DATA SUPPLIED Start Marker

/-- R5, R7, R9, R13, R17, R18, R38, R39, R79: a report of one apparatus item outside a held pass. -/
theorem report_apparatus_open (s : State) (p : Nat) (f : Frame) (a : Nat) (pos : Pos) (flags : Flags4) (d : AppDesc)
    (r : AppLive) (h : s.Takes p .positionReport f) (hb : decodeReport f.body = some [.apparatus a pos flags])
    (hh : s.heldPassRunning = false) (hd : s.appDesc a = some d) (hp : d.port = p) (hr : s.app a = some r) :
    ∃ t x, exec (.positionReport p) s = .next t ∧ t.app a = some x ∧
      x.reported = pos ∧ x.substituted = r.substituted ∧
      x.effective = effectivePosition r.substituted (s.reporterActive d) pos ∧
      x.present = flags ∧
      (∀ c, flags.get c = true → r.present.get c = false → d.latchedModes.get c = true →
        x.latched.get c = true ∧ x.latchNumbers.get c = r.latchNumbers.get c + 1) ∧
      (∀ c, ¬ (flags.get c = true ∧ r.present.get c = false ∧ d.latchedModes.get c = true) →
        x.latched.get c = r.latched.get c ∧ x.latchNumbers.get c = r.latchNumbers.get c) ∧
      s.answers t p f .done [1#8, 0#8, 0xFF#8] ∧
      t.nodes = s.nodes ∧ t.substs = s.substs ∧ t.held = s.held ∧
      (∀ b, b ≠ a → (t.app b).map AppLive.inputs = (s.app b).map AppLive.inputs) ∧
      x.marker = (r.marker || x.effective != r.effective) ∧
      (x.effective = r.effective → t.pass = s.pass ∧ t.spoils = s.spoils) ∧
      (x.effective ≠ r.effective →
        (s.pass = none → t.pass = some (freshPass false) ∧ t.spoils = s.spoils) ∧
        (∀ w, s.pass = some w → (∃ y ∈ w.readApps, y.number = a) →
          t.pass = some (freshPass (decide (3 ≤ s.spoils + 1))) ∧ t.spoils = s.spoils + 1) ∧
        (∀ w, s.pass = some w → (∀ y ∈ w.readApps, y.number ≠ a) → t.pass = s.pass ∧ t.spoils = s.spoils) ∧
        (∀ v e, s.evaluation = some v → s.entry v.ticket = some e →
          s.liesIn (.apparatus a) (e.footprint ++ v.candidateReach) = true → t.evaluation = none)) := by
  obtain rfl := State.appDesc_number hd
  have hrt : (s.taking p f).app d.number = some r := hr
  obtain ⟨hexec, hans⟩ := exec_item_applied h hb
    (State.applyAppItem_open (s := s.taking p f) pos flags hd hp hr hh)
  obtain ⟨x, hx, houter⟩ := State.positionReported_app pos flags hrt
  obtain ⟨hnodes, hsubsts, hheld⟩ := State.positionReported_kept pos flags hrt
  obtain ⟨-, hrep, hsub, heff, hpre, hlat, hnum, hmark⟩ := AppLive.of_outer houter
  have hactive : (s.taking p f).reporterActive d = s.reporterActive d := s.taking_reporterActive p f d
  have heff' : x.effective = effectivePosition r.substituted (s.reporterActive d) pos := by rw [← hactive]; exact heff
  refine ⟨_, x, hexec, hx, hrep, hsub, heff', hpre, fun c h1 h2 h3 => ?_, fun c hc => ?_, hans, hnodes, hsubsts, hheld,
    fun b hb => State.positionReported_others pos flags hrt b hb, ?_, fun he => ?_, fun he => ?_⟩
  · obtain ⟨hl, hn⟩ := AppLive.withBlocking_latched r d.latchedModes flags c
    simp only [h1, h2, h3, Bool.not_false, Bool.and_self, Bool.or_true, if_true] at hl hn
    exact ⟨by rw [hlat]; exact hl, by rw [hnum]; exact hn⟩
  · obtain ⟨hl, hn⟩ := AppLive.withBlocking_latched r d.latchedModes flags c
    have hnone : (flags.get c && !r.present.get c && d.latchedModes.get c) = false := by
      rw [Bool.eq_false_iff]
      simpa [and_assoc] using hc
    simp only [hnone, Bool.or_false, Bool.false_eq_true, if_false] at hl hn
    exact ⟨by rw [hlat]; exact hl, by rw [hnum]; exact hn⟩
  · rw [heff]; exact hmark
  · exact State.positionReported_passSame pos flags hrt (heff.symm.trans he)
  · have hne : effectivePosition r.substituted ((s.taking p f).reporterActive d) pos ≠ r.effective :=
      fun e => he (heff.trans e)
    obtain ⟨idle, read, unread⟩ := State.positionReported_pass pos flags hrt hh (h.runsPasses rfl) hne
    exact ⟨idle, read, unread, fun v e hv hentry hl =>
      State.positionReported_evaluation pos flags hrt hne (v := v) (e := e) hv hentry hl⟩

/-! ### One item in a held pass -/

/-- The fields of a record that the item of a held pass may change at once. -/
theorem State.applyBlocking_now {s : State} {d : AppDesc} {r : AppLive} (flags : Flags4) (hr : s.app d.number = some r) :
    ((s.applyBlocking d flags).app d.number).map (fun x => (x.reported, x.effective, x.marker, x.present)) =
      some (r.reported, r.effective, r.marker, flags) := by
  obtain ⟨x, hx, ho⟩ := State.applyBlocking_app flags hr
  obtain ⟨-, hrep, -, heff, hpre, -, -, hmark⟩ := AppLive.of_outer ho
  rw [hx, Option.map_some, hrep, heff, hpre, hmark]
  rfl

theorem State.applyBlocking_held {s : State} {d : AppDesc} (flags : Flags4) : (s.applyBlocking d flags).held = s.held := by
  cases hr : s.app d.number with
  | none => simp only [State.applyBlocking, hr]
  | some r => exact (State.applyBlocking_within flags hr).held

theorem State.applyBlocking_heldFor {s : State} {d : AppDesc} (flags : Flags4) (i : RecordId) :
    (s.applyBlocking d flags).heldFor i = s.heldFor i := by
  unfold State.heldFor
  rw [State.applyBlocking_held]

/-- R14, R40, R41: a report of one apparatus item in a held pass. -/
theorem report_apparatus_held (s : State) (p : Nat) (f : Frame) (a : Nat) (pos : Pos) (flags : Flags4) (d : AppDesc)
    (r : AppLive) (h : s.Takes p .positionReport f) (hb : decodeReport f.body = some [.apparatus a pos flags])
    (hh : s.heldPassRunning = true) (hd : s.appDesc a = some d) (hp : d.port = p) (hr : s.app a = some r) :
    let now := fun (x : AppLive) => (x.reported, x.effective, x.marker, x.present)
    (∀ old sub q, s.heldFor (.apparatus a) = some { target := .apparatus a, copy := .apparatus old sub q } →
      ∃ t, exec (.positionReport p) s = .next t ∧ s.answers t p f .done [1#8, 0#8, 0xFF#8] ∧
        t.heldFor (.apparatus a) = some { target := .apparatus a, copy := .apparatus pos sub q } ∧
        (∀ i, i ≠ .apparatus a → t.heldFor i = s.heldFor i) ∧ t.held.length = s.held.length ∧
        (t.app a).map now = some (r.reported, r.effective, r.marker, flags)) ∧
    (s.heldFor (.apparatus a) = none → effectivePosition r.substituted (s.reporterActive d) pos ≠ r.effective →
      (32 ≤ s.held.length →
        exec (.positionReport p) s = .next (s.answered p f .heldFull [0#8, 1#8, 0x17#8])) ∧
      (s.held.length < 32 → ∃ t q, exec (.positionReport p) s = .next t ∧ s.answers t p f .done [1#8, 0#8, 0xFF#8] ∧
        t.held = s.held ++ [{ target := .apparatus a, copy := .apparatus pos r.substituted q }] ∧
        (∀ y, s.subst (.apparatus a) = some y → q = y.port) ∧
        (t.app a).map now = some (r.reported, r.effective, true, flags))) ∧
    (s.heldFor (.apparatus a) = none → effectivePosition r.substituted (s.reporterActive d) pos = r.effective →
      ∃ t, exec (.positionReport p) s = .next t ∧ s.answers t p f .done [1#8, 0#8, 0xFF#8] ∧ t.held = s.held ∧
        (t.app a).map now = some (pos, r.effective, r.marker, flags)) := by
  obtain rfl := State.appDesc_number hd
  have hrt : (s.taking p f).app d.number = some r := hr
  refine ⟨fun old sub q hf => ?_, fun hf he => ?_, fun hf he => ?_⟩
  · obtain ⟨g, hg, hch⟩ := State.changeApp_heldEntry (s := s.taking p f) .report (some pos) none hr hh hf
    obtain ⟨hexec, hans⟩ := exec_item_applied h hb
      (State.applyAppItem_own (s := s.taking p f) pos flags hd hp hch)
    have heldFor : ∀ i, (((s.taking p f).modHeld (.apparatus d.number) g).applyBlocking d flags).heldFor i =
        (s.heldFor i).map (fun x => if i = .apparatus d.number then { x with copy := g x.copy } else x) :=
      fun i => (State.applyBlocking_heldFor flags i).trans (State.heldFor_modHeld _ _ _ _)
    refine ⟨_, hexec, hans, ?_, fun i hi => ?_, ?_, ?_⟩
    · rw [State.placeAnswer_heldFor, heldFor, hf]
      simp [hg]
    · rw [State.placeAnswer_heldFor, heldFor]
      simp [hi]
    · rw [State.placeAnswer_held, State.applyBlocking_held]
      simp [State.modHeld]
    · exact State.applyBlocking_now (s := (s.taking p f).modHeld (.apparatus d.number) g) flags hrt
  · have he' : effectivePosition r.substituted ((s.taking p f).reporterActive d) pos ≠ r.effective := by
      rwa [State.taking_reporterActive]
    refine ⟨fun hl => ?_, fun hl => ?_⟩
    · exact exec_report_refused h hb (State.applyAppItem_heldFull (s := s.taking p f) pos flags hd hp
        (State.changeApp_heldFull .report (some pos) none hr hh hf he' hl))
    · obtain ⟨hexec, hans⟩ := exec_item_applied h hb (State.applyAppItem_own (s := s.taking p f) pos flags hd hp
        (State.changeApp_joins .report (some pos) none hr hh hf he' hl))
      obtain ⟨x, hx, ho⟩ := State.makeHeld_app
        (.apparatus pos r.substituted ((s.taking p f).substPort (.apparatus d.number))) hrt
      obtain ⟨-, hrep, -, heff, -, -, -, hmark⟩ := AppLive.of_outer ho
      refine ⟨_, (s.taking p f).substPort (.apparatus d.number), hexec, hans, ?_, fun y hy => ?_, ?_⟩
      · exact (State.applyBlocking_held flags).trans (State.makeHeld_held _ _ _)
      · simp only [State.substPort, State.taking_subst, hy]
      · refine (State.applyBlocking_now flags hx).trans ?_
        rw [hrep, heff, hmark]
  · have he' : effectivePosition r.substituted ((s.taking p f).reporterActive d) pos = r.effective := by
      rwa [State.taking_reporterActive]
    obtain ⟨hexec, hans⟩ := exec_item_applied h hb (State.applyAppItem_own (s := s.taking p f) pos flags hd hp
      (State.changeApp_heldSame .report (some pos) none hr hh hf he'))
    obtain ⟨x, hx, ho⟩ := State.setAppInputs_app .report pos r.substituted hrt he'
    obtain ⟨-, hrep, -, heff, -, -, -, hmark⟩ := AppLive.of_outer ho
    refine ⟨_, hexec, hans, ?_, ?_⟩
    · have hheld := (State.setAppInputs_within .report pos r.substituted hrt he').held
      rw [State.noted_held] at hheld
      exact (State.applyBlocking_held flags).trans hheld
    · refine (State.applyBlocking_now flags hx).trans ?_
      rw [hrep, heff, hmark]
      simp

DATA SUPPLIED End Marker

**WHAT YOU NEED TO DO:**
Copy every line of the records above that holds the word "latchNumbers".

**ANSWER AREA:**
        x.latched.get c = true ∧ x.latchNumbers.get c = r.latchNumbers.get c + 1) ∧
        x.latched.get c = r.latched.get c ∧ x.latchNumbers.get c = r.latchNumbers.get c) ∧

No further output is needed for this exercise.